When we think of singing, we often associate it with emotions and events that are happy, joyous, and good. But music and songs encompass the full spectrum of human emotion and experience. There are songs of victory and overcoming, but also songs of defeat and suffering. There are songs about joy and sadness; peace and conflict; loving-kindness and anger; abundance and longing. I think of one of my favorite bands, U2, and how I could find a song that corresponds to each of these. Music is diverse in its expressions, genres, and purposes—and the same is true of the book of Psalms. It was the prayer book and songbook of the Israelites, Jesus and the early church.

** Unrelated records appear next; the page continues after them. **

-- ==== Sys2Proof/Machine/Ops.lean ====
section
/-! DEFINITION. The named operations over registers, halt causes, memory, the stack window, the register bus and
the FIFO lanes (R21 to R30, R40 to R45, R60 to R87). -/
namespace Sys2Proof.Machine
open Sys2Proof.Config

/-! ### Registers -/

def RegFile.get (g : RegFile) : Reg → Word
  | .a => g.a | .b => g.b | .c => g.c | .d => g.d | .x0 => g.x0 | .x1 => g.x1 | .x2 => g.x2 | .x3 => g.x3

def RegFile.set (g : RegFile) (r : Reg) (v : Word) : RegFile :=
  match r with
  | .a => { g with a := v } | .b => { g with b := v } | .c => { g with c := v } | .d => { g with d := v }
  | .x0 => { g with x0 := v } | .x1 => { g with x1 := v } | .x2 => { g with x2 := v } | .x3 => { g with x3 := v }

/-- `x[r]` (R10, R21). -/
def State.reg (s : State) (r : Reg) : Word := s.gpr.get r

/-- `x[r] <- v` (R10, R21). -/
def State.setReg (s : State) (r : Reg) (v : Word) : State := { s with gpr := s.gpr.set r v }

/-- Nibble `n` of XM or XB, bits `4n+3 : 4n` (R25, R26). -/
def nibble (w : Word) (n : Ptr) : BitVec 4 := w.extractLsb' (4 * n.code.toNat) 4

/-- The word with nibble `n` replaced (R26). -/
def setNibble (w : Word) (n : Ptr) (v : BitVec 4) : Word :=
  (w &&& ~~~(0x000F#16 <<< (4 * n.code.toNat))) ||| (v.zeroExtend 16 <<< (4 * n.code.toNat))

/-! ### Halt causes: taking an exception, and the return from one -/

/-- The halt causes, by name (R40, R321). -/
inductive HaltCause where
  | exit | invop | invkc | stack | fault | init | audio | brk | frame | callback
  deriving DecidableEq, Repr

/-- The bit position of a cause in HCR (R40). -/
def HaltCause.bit : HaltCause → Nat
  | .exit => 0 | .invop => 1 | .invkc => 2 | .stack => 3 | .fault => 4
  | .init => 5 | .audio => 6 | .brk => 7 | .frame => 8 | .callback => 9

/-- The cause's mask (R321). -/
def HaltCause.mask (k : HaltCause) : Word := 1#16 <<< k.bit

/-- The blocking causes EXIT, INVOP, INVKC, STACK, FAULT, INIT and AUDIO (R41). -/
def blockingMask : Word := 0x007F

/-- `raise Halt(K)`: the machine's one way to take an exception. It sets the cause's bit and changes nothing
else: no register is saved, no mode switched, pc goes nowhere (R10, R42, R320, R324). -/
def State.raise (s : State) (k : HaltCause) : State := { s with hcr := s.hcr ||| k.mask }

/-- `clear_halt_cause(mask)`: the host's half of the return from an exception (R42, R325). -/
def State.clearHalt (s : State) (mask : Word) : State := { s with hcr := s.hcr &&& ~~~mask }

/-- A blocking cause is set, so `run` returns 0 and changes nothing (R331). -/
def State.blocked (s : State) : Bool := s.hcr &&& blockingMask ≠ 0

/-! ### Code store, data RAM and the stack window -/

/-- `Code(a)` (R60). -/
def State.codeAt (s : State) (a : Word) : Word := s.code.read a.toNat

/-- `RAM[a]` (R61). -/
def State.ramAt (s : State) (a : Word) : Word := s.ram.read a.toNat

/-- `RAM[a] <- v` (R61). -/
def State.setRam (s : State) (a v : Word) : State := { s with ram := s.ram.write a.toNat v }

/-- The stack address is inside `[SBOT, STOP)`, compared unsigned (R65). -/
def State.inWindow (s : State) (a : Word) : Bool := s.sbot.toNat ≤ a.toNat && a.toNat < s.stop.toNat

/-- `SRead(a)`: the word read and the state after it (R66). -/
def State.sRead (s : State) (a : Word) : Word × State :=
  if s.inWindow a then (s.ramAt a, s) else (0, s.raise .stack)

/-- `SWrite(a, v)` (R67). -/
def State.sWrite (s : State) (a v : Word) : State :=
  if s.inWindow a then s.setRam a v else s.raise .stack

/-- `Push(v)`: SP advances whether or not the write faulted (R68). -/
def State.push (s : State) (v : Word) : State := { s.sWrite s.sp v with sp := s.sp + 1 }

/-! ### FIFO lanes -/

def State.lane (s : State) : LaneId → Lane
  | .laneA => s.laneA | .laneB => s.laneB

def State.setLane (s : State) (l : LaneId) (x : Lane) : State :=
  match l with
  | .laneA => { s with laneA := x } | .laneB => { s with laneB := x }

/-- COP_REGS, a power of two (R7, R87). -/
def copRegs (p : Params) : Nat := 2 ^ p.copRegsLog

/-- `Exec_L` (R347). -/
def execCop : LaneId → Memory → List Word → CopResult
  | .laneA => execA | .laneB => execB

/-- The coprocessor register a FIFO word selects: `w[31:16] and (COP_REGS - 1)` (R87). -/
def copIndex (p : Params) (w : BitVec 32) : Nat := (w.extractLsb' 16 16).toNat % copRegs p

/-- `CopWrite(L, w)`: a write to the trigger register runs `Exec_L`, which changes only its own register file
and peripheral memory (R87, R347). -/
def State.copWrite (s : State) (l : LaneId) (w : BitVec 32) : State :=
  let x := s.lane l
  let regs := x.regs.write (copIndex s.params w) (w.extractLsb' 0 16)
  if copIndex s.params w = s.params.copTrigger then
    let r := execCop l regs s.pmem
    { s.setLane l { x with regs := Memory.canonical (copRegs s.params) r.regs, busy := r.cycles }
      with pmem := r.pmem }
  else s.setLane l { x with regs := regs }

/-- Adds FIFO_STALL to the stall counter (R85). -/
def State.chargeStall (s : State) : State := { s with stall := s.stall + s.params.fifoStall }

/-- `FifoData(L, v)`: bypass an idle lane, else queue, else drop the word and raise FAULT (R83, R84). -/
def State.fifoData (s : State) (l : LaneId) (v : Word) : State :=
  let x := s.lane l
  let w : BitVec 32 := x.latch ++ v
  if x.ring = [] ∧ x.busy = 0 then s.copWrite l w
  else if x.ring.length < s.params.fifoDepth then
    (s.setLane l { x with ring := x.ring ++ [w] }).chargeStall
  else (s.raise .fault).chargeStall

/-! ### The register bus -/

/-- The registration covers cell `c`; cells outside the bus are clipped away (R70). -/
def covers (g : Registration) (c : Nat) : Bool :=
  g.base ≤ c && c < g.base + g.length && c < busCells

/-- The kind of a cell: the last registration that covers it, else NULL (R70, R75). -/
def cellKind (table : List Registration) (c : Nat) : CellKind :=
  match table.reverse.find? (fun g => covers g c) with
  | some g => g.kind
  | none => .null

/-- The words of a cell table that have a cell to stand in: only a cell of kind STORE has a backing word (R51). -/
def storeCells (table : List Registration) (m : Memory) : Memory :=
  m.filter fun e => cellKind table e.1 = .store

/-- The opaque state of an EXT group. -/
def State.extState (s : State) (k : Nat) : List Word := sparseGet [] s.ext k

/-- Replaces the opaque state of one EXT group (R76). -/
def State.setExt (s : State) (k : Nat) (st : List Word) : State := { s with ext := sparseSet [] s.ext k st }

/-- Advances the counter that free values are applied to. -/
def State.nextTick (s : State) : State := { s with tick := s.tick + 1 }

/-- `BusRead(c, rmw)`: the word read and the state after it (R71, R80). -/
def State.busRead (s : State) (c : Nat) (rmw : Bool) : Word × State :=
  match cellKind s.busMap c with
  | .null | .fifoAdr _ | .fifoDat _ => (0, s)
  | .store => (s.cells.read c, s)
  | .ext k =>
    let r := extRead k c rmw (s.extState k) s.tick
    (r.1, (s.setExt k r.2).nextTick)

/-- `BusWrite(c, v)` (R72). -/
def State.busWrite (s : State) (c : Nat) (v : Word) : State :=
  match cellKind s.busMap c with
  | .null => s
  | .store => { s with cells := s.cells.write c v }
  | .fifoAdr l => s.setLane l { s.lane l with latch := v }
  | .fifoDat l => s.fifoData l v
  | .ext k => (s.setExt k (extWrite k c v (s.extState k) s.tick)).nextTick

/-- `BusGet(c)`, the host's debug read (R73). -/
def State.busGet (s : State) (c : Nat) : Word :=
  match cellKind s.busMap c with
  | .null | .fifoDat _ => 0
  | .store => s.cells.read c
  | .fifoAdr l => (s.lane l).latch
  | .ext k => extGet k c (s.extState k)

/-- `BusSet(c, v)`, the host's debug write (R74). -/
def State.busSet (s : State) (c : Nat) (v : Word) : State :=
  match cellKind s.busMap c with
  | .null | .fifoDat _ => s
  | .store => { s with cells := s.cells.write c v }
  | .fifoAdr l => s.setLane l { s.lane l with latch := v }
  | .ext k => s.setExt k (extSet k c v (s.extState k))

/-! ### The data-space router -/

/-- PERIPH_BASE, the first data address routed to the bus (R62). -/
def periphBase : Nat := 0xFC00

/-- `DRead(a, rmw)` (R63). -/
def State.dRead (s : State) (a : Word) (rmw : Bool) : Word × State :=
  if a.toNat < periphBase then (s.ramAt a, s) else s.busRead (a.toNat - periphBase) rmw

/-- `DWrite(a, v)` (R64). -/
def State.dWrite (s : State) (a v : Word) : State :=
  if a.toNat < periphBase then s.setRam a v else s.busWrite (a.toNat - periphBase) v

/-! ### The end of an instruction -/

/-- CYC_BASE of an opcode class (R384). -/
def State.baseCycles (s : State) (cls : BitVec 7) : Nat := s.params.cycBase[cls.toNat]'cls.isLt

/-- The end of `Step()`: STALL joins the cost and is cleared, and pc changes, once (R27, R140, R163). -/
def State.retire (s : State) (next : Word) (cycles : Nat) : State :=
  { s with pc := next, cost := cycles + s.stall, stall := 0 }

end Sys2Proof.Machine
end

Songs for the Summer invites us into the breadth and depth of the Psalms, the human experience, and God’s steadfast love that endures through it all. “God is.” This is the foundation of the Psalms. Just as Genesis begins with “In the beginning, God,” the Psalms begin with the fundamental reality of God’s presence—and not only God's existence, but God's invitation to engage with us in a wide range of human experiences. God invites our praise and lament; our joy and tears; our confident declarations and our fears; our love and even our accusations; our faith and our doubt. In the Psalms, God welcomes all that we feel, think, and experience in life. God welcomes us—our whole selves.
In this sermon series, we will explore specific Psalms, sometimes lingering in a theme that connects several Psalms over a few Sundays. While we could spend nearly three years walking through each Psalm individually, we will instead focus on a few key themes that help us appreciate the wide range of what the Psalms offer us in our relationship with God.
Old Testament scholar Walter Brueggemann classifies the Psalms into three broad categories:
• Psalms of Orientation, which speak of the character of God as Creator and Sustainer, and evoke our delight and joy in response to God’s goodness.
• Psalms of Disorientation, which include lament and complaint, and speak to the pain, brokenness, and evil that plague human life.
• Psalms of New Orientation, which “speak boldly about a new gift from God, a fresh intrusion that makes all things new. These psalms affirm a sovereign God who puts humankind in a new situation.”
These three categories will roughly guide our exploration as we consider themes like God’s
goodness, lament, complaint, longing, justice, the wonder of creation, gratitude, and praise.